Hunt through the lines below for the string "match" and copy each one that has it.
#### Dataset records
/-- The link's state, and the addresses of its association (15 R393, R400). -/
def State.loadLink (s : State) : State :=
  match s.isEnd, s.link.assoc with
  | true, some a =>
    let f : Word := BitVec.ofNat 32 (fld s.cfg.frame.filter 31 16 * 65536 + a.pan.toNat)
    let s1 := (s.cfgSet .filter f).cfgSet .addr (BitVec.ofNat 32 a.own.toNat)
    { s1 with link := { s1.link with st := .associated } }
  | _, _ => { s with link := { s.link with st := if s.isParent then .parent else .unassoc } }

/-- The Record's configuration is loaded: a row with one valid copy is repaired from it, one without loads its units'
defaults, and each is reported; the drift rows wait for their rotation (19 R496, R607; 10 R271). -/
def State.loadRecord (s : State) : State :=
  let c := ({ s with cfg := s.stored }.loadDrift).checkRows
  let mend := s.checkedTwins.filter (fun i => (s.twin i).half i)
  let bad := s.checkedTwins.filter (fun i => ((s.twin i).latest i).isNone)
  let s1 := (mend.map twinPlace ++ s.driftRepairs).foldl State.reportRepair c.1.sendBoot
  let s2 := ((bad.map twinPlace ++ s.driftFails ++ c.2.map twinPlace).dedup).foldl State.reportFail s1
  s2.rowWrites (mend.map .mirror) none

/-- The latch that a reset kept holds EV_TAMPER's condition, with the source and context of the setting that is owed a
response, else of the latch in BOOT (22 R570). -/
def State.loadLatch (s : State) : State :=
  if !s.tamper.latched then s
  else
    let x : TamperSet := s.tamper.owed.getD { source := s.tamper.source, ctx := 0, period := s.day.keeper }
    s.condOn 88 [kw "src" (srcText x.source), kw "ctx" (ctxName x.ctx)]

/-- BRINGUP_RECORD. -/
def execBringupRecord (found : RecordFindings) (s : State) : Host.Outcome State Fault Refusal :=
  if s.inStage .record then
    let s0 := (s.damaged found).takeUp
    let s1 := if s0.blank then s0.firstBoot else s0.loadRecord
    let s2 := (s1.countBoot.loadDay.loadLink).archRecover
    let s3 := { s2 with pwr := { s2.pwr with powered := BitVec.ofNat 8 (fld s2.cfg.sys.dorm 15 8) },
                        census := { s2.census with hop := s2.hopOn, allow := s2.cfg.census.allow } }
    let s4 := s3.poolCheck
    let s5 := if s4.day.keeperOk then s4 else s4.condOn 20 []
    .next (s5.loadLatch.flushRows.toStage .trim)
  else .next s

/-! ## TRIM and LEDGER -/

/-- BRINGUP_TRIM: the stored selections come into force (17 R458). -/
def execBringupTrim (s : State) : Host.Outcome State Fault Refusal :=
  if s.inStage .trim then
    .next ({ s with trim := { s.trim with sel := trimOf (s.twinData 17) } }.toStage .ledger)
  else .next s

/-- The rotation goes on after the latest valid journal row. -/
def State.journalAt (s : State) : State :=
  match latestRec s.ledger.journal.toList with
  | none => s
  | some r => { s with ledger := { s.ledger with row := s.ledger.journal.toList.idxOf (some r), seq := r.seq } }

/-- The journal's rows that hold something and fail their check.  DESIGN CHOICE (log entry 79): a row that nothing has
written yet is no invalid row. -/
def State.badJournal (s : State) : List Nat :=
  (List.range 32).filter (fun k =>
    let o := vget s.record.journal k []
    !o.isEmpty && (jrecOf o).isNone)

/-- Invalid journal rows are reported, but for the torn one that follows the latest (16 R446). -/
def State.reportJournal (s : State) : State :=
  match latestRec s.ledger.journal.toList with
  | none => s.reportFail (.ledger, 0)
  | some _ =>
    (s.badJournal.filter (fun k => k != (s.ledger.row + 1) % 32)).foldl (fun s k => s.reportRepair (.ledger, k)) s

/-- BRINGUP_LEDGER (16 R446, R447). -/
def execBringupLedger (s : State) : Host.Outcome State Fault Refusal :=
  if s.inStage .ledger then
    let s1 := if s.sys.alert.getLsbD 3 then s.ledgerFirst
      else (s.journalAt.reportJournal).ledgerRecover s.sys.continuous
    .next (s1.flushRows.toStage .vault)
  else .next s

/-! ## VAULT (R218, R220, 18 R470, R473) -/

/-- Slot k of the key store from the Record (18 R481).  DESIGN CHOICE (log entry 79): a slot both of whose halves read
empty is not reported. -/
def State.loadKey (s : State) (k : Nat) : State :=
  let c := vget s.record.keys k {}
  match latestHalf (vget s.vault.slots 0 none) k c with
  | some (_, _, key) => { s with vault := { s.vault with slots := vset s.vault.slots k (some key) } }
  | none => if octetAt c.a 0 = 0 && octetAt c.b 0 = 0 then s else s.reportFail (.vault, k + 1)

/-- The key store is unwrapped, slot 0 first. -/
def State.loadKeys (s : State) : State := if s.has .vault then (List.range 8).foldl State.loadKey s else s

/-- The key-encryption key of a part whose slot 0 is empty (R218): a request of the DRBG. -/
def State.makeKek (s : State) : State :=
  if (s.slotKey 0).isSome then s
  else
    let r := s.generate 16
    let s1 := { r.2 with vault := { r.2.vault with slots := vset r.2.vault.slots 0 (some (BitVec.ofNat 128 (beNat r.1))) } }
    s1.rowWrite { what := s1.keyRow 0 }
########
#### Dataset records
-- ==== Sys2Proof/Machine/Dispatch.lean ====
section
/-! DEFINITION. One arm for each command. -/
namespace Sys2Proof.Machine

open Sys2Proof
########
Written solution:
  match s.isEnd, s.link.assoc with
  match latestRec s.ledger.journal.toList with
  match latestRec s.ledger.journal.toList with
  match latestHalf (vget s.vault.slots 0 none) k c with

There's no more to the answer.